◆ **TASK**
Copy each line of the following material that has the string "setUnits".

◆ **STUDY MATERIAL**

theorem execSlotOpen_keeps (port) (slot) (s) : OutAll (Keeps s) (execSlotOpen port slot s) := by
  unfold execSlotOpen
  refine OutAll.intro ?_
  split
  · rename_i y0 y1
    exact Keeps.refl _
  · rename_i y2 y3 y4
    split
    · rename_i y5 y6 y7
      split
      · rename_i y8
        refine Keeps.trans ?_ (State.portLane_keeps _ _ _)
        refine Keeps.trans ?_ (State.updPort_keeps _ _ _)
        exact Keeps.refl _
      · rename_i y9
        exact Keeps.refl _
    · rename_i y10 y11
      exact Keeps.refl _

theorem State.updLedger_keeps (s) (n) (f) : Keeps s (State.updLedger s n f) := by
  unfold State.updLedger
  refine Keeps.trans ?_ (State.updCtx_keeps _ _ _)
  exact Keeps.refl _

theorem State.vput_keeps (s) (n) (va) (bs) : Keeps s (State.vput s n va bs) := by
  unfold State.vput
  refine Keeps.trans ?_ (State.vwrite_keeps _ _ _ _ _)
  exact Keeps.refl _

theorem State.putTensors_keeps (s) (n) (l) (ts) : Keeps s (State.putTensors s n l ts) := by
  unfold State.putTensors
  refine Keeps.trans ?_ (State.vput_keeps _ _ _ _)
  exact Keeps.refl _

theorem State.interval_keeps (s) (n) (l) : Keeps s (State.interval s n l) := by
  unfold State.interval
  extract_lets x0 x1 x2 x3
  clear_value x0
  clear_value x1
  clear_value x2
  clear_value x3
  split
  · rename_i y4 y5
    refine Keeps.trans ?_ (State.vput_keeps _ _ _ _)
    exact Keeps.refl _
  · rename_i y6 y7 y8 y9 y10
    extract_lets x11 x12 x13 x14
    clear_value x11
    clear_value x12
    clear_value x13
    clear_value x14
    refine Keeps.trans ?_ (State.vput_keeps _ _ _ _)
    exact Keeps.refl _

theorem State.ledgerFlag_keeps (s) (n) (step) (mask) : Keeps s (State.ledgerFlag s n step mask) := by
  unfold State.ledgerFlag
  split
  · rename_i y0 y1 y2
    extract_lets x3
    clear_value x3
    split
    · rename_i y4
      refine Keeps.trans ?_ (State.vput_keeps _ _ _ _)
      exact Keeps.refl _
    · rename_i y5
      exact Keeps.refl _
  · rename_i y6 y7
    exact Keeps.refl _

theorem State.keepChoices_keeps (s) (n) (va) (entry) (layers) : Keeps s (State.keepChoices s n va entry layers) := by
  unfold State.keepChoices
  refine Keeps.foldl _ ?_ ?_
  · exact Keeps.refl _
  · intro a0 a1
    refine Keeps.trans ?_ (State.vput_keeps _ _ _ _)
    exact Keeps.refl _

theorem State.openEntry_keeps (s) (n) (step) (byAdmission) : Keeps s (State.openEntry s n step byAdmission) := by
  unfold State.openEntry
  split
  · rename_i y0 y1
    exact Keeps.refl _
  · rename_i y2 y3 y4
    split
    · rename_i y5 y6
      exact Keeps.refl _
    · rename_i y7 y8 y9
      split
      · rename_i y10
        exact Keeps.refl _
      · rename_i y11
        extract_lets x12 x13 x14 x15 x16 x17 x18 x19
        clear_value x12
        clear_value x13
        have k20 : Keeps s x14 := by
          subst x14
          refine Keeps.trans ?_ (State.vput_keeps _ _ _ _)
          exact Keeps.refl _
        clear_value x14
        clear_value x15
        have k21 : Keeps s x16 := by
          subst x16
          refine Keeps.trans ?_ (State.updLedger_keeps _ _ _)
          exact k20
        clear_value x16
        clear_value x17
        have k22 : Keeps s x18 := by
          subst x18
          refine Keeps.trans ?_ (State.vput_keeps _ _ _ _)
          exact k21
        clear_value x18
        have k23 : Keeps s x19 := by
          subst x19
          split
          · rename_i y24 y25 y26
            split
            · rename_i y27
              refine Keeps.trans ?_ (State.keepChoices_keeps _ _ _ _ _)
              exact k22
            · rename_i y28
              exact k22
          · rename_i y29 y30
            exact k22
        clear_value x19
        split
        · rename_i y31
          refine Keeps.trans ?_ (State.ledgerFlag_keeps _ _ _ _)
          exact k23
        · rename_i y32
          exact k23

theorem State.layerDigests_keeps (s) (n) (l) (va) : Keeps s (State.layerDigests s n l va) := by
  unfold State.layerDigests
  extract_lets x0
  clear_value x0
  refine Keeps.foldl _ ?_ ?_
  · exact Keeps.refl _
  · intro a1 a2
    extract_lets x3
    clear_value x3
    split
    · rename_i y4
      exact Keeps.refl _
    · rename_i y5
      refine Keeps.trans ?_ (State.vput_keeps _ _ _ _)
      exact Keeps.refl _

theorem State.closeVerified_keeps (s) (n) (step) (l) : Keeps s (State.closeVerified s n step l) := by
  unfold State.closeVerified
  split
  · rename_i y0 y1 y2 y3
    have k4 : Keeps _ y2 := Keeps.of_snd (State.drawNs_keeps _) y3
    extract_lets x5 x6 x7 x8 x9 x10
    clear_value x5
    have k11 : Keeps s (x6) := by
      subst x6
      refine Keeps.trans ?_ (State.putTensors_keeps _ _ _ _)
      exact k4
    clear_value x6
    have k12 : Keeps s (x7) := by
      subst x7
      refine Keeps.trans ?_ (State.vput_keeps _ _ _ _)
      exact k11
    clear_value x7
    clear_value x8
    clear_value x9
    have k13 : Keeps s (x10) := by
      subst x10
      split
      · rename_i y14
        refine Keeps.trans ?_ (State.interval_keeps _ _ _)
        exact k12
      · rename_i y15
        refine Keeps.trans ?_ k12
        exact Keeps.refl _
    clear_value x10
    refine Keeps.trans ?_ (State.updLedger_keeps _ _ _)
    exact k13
==
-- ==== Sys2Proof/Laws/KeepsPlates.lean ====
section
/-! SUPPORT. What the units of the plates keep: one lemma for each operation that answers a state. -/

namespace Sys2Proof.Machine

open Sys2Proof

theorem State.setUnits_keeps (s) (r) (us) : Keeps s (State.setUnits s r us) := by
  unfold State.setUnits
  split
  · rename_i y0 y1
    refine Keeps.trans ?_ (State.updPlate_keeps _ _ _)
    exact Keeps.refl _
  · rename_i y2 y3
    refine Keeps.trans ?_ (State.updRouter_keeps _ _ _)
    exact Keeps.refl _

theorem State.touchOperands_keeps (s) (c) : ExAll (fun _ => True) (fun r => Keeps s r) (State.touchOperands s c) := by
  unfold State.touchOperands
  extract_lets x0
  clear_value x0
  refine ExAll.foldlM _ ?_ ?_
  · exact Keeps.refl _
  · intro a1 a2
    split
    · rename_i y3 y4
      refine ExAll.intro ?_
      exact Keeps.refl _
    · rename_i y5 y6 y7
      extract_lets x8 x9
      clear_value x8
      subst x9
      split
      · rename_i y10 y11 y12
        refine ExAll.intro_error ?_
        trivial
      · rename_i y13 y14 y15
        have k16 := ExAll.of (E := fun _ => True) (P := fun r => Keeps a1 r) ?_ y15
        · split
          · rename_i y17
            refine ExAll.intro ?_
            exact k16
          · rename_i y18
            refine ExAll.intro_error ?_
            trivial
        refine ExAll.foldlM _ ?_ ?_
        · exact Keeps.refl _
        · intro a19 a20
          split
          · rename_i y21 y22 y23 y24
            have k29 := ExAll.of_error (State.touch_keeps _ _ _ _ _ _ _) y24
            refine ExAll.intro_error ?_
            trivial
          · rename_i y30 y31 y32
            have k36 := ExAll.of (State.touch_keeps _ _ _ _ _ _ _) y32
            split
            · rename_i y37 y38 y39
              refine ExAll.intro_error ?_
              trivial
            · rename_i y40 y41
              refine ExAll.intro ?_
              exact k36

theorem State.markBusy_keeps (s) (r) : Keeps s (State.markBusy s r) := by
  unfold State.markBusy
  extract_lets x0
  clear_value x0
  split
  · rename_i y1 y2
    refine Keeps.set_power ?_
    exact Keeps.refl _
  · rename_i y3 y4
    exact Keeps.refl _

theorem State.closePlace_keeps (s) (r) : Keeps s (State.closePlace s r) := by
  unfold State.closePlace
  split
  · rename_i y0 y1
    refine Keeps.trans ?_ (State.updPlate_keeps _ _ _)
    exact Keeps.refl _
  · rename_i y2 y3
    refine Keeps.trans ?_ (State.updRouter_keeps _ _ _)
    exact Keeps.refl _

◆ **OUTPUT FOR THIS TASK**
theorem State.setUnits_keeps (s) (r) (us) : Keeps s (State.setUnits s r us) := by
  unfold State.setUnits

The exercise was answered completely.